I would be interested to know the answer to that as it would make a difference to the answer of whether to keep or return.

Theunamedcat · 10/07/2021 07:48

@minisoksmakehardwork

I know you've made your decision, but you never answered if it was a family heirloom that your ex gave you.

I would be interested to know the answer to that as it would make a difference to the answer of whether to keep or return.

As she knows how much it cost when he bought it for her im guessing he bought it
caringcarer · 10/07/2021 08:11

He sounds really nasty, I'd say you dodged a bullet by not marrying him. Give the ring back. You know you won't want to wear it again anyway.
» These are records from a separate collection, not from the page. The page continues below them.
-- ==== Sys2Proof/Laws/State.lean ====
section
/-! SUPPORT. What each update of the state leaves of every field. -/

namespace Sys2Proof.Machine

/-! ### setAttest -/

@[simp] theorem setAttest_pending (s : State) (x : Attest) : (setAttest s x).pending = s.pending := rfl
@[simp] theorem setAttest_now (s : State) (x : Attest) : (setAttest s x).now = s.now := rfl
@[simp] theorem setAttest_regs (s : State) (x : Attest) : (setAttest s x).regs = s.regs := rfl
@[simp] theorem setAttest_ctrs (s : State) (x : Attest) : (setAttest s x).ctrs = s.ctrs := rfl
@[simp] theorem setAttest_events (s : State) (x : Attest) : (setAttest s x).events = s.events := rfl
@[simp] theorem setAttest_power (s : State) (x : Attest) : (setAttest s x).power = s.power := rfl
@[simp] theorem setAttest_grants (s : State) (x : Attest) : (setAttest s x).grants = s.grants := rfl
@[simp] theorem setAttest_server (s : State) (x : Attest) : (setAttest s x).server = s.server := rfl
@[simp] theorem setAttest_keys (s : State) (x : Attest) : (setAttest s x).keys = s.keys := rfl
@[simp] theorem setAttest_attest (s : State) (x : Attest) : (setAttest s x).attest = x := rfl
@[simp] theorem setAttest_contexts (s : State) (x : Attest) : (setAttest s x).contexts = s.contexts := rfl
@[simp] theorem setAttest_shims (s : State) (x : Attest) : (setAttest s x).shims = s.shims := rfl
@[simp] theorem setAttest_cls (s : State) (x : Attest) : (setAttest s x).cls = s.cls := rfl
@[simp] theorem setAttest_mem (s : State) (x : Attest) : (setAttest s x).mem = s.mem := rfl
@[simp] theorem setAttest_trunks (s : State) (x : Attest) : (setAttest s x).trunks = s.trunks := rfl
@[simp] theorem setAttest_time (s : State) (x : Attest) : (setAttest s x).time = s.time := rfl
@[simp] theorem setAttest_faults (s : State) (x : Attest) : (setAttest s x).faults = s.faults := rfl

/-! ### setCls -/

@[simp] theorem setCls_pending (s : State) (x : Classifier) : (setCls s x).pending = s.pending := rfl
@[simp] theorem setCls_now (s : State) (x : Classifier) : (setCls s x).now = s.now := rfl
@[simp] theorem setCls_regs (s : State) (x : Classifier) : (setCls s x).regs = s.regs := rfl
@[simp] theorem setCls_ctrs (s : State) (x : Classifier) : (setCls s x).ctrs = s.ctrs := rfl
@[simp] theorem setCls_events (s : State) (x : Classifier) : (setCls s x).events = s.events := rfl
@[simp] theorem setCls_power (s : State) (x : Classifier) : (setCls s x).power = s.power := rfl
@[simp] theorem setCls_grants (s : State) (x : Classifier) : (setCls s x).grants = s.grants := rfl
@[simp] theorem setCls_server (s : State) (x : Classifier) : (setCls s x).server = s.server := rfl
@[simp] theorem setCls_keys (s : State) (x : Classifier) : (setCls s x).keys = s.keys := rfl
@[simp] theorem setCls_attest (s : State) (x : Classifier) : (setCls s x).attest = s.attest := rfl
@[simp] theorem setCls_contexts (s : State) (x : Classifier) : (setCls s x).contexts = s.contexts := rfl
@[simp] theorem setCls_shims (s : State) (x : Classifier) : (setCls s x).shims = s.shims := rfl
@[simp] theorem setCls_cls (s : State) (x : Classifier) : (setCls s x).cls = x := rfl
@[simp] theorem setCls_mem (s : State) (x : Classifier) : (setCls s x).mem = s.mem := rfl
@[simp] theorem setCls_trunks (s : State) (x : Classifier) : (setCls s x).trunks = s.trunks := rfl
@[simp] theorem setCls_time (s : State) (x : Classifier) : (setCls s x).time = s.time := rfl
@[simp] theorem setCls_faults (s : State) (x : Classifier) : (setCls s x).faults = s.faults := rfl

/-! ### setServer -/

@[simp] theorem setServer_pending (s : State) (x : Server) : (setServer s x).pending = s.pending := rfl
@[simp] theorem setServer_now (s : State) (x : Server) : (setServer s x).now = s.now := rfl
@[simp] theorem setServer_regs (s : State) (x : Server) : (setServer s x).regs = s.regs := rfl
@[simp] theorem setServer_ctrs (s : State) (x : Server) : (setServer s x).ctrs = s.ctrs := rfl
@[simp] theorem setServer_events (s : State) (x : Server) : (setServer s x).events = s.events := rfl
@[simp] theorem setServer_power (s : State) (x : Server) : (setServer s x).power = s.power := rfl
@[simp] theorem setServer_grants (s : State) (x : Server) : (setServer s x).grants = s.grants := rfl
@[simp] theorem setServer_server (s : State) (x : Server) : (setServer s x).server = x := rfl
@[simp] theorem setServer_keys (s : State) (x : Server) : (setServer s x).keys = s.keys := rfl
@[simp] theorem setServer_attest (s : State) (x : Server) : (setServer s x).attest = s.attest := rfl
@[simp] theorem setServer_contexts (s : State) (x : Server) : (setServer s x).contexts = s.contexts := rfl
@[simp] theorem setServer_shims (s : State) (x : Server) : (setServer s x).shims = s.shims := rfl
@[simp] theorem setServer_cls (s : State) (x : Server) : (setServer s x).cls = s.cls := rfl
@[simp] theorem setServer_mem (s : State) (x : Server) : (setServer s x).mem = s.mem := rfl
@[simp] theorem setServer_trunks (s : State) (x : Server) : (setServer s x).trunks = s.trunks := rfl
@[simp] theorem setServer_time (s : State) (x : Server) : (setServer s x).time = s.time := rfl
@[simp] theorem setServer_faults (s : State) (x : Server) : (setServer s x).faults = s.faults := rfl

/-! ### setFaults -/

@[simp] theorem setFaults_pending (s : State) (x : Faults) : (setFaults s x).pending = s.pending := rfl
@[simp] theorem setFaults_now (s : State) (x : Faults) : (setFaults s x).now = s.now := rfl
@[simp] theorem setFaults_regs (s : State) (x : Faults) : (setFaults s x).regs = s.regs := rfl
@[simp] theorem setFaults_ctrs (s : State) (x : Faults) : (setFaults s x).ctrs = s.ctrs := rfl
@[simp] theorem setFaults_events (s : State) (x : Faults) : (setFaults s x).events = s.events := rfl
@[simp] theorem setFaults_power (s : State) (x : Faults) : (setFaults s x).power = s.power := rfl
@[simp] theorem setFaults_grants (s : State) (x : Faults) : (setFaults s x).grants = s.grants := rfl
@[simp] theorem setFaults_server (s : State) (x : Faults) : (setFaults s x).server = s.server := rfl
@[simp] theorem setFaults_keys (s : State) (x : Faults) : (setFaults s x).keys = s.keys := rfl
@[simp] theorem setFaults_attest (s : State) (x : Faults) : (setFaults s x).attest = s.attest := rfl
@[simp] theorem setFaults_contexts (s : State) (x : Faults) : (setFaults s x).contexts = s.contexts := rfl
@[simp] theorem setFaults_shims (s : State) (x : Faults) : (setFaults s x).shims = s.shims := rfl
@[simp] theorem setFaults_cls (s : State) (x : Faults) : (setFaults s x).cls = s.cls := rfl
@[simp] theorem setFaults_mem (s : State) (x : Faults) : (setFaults s x).mem = s.mem := rfl
@[simp] theorem setFaults_trunks (s : State) (x : Faults) : (setFaults s x).trunks = s.trunks := rfl
@[simp] theorem setFaults_time (s : State) (x : Faults) : (setFaults s x).time = s.time := rfl
@[simp] theorem setFaults_faults (s : State) (x : Faults) : (setFaults s x).faults = x := rfl

/-! ### setGrants -/

@[simp] theorem setGrants_pending (s : State) (x : Grants) : (setGrants s x).pending = s.pending := rfl
@[simp] theorem setGrants_now (s : State) (x : Grants) : (setGrants s x).now = s.now := rfl
@[simp] theorem setGrants_regs (s : State) (x : Grants) : (setGrants s x).regs = s.regs := rfl
@[simp] theorem setGrants_ctrs (s : State) (x : Grants) : (setGrants s x).ctrs = s.ctrs := rfl
@[simp] theorem setGrants_events (s : State) (x : Grants) : (setGrants s x).events = s.events := rfl
@[simp] theorem setGrants_power (s : State) (x : Grants) : (setGrants s x).power = s.power := rfl
@[simp] theorem setGrants_grants (s : State) (x : Grants) : (setGrants s x).grants = x := rfl
@[simp] theorem setGrants_server (s : State) (x : Grants) : (setGrants s x).server = s.server := rfl
@[simp] theorem setGrants_keys (s : State) (x : Grants) : (setGrants s x).keys = s.keys := rfl
@[simp] theorem setGrants_attest (s : State) (x : Grants) : (setGrants s x).attest = s.attest := rfl
@[simp] theorem setGrants_contexts (s : State) (x : Grants) : (setGrants s x).contexts = s.contexts := rfl
@[simp] theorem setGrants_shims (s : State) (x : Grants) : (setGrants s x).shims = s.shims := rfl
@[simp] theorem setGrants_cls (s : State) (x : Grants) : (setGrants s x).cls = s.cls := rfl
@[simp] theorem setGrants_mem (s : State) (x : Grants) : (setGrants s x).mem = s.mem := rfl
@[simp] theorem setGrants_trunks (s : State) (x : Grants) : (setGrants s x).trunks = s.trunks := rfl
@[simp] theorem setGrants_time (s : State) (x : Grants) : (setGrants s x).time = s.time := rfl
@[simp] theorem setGrants_faults (s : State) (x : Grants) : (setGrants s x).faults = s.faults := rfl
Nonmaquillee · 10/07/2021 08:12

@Cabinfever10

The ring was given in promise of marriage you didn't marry him so he gets it back. If you don't give it back and sell it he can take you to court for the retail cost of the ring and he will win. Yabu and grabby by wanting to keep it give it back
Eh?? Is this the actual LAW?
Royalbloo · 10/07/2021 08:23

Having known men like him I would just give it back, with a smile. He will hate that!

Sparklingbrook · 10/07/2021 08:29

I think his children getting the money is a perfect solution.

Datsandcogs · 10/07/2021 09:07

No, it was given as a gift. You have children, one day it will belong to one of them.

Doghead · 10/07/2021 09:30

@Googlewasmyidea1

And because he's just doing it out of spite and I just don't want to bend to his will. It's a long line of sticks he's using to beat me with and I want to win, just once
And there we have it. Little pathetic games. Surely you're better than that. You're going to look back in a few years and feel embarrassed about this.

I would've just given it back and moved on. I know you're now going to sell and give the money to the children, but I wouldn't have even done that.

Houseplantmad · 10/07/2021 09:34

Why would you want to keep a ring that has such negativity attached to it?

Essentialironingwater · 10/07/2021 09:42

Why are people mentioning judge Judy which is based in another country with different laws? In fact their laws also vary state to state!

AnxiousWeirdo · 10/07/2021 09:44

Why are people mentioning judge Judy which is based in another country with different laws? In fact their laws also vary state to state! Mine was sarcasm 😁

Cheeserton · 10/07/2021 09:47

It's yours of course, but I don't see why I'd want to keep it in those circumstances really.

Zilla1 · 10/07/2021 09:51

Am impressed with the number of saints on this thread who would return it or share it with an abusive ex who doesn't pay for his DCs and who the OP says repeatedly acts spitefully. I'm all for seeing the bugger picture and managing difficult people and know there are two sides to each story but perhaps don't see such widespread generosity IRL.

Zilla1 · 10/07/2021 09:56

Because Judge Judy sets internationally binding, unchangeable precedents. Similar for medical diagnosis on American hospital TV shows and schooling at American High Schools. Was genuniely surprised at annual manual pelvic exam in USA from age 19? for which the evidence base is at best contested but the other reasons perhaps less so.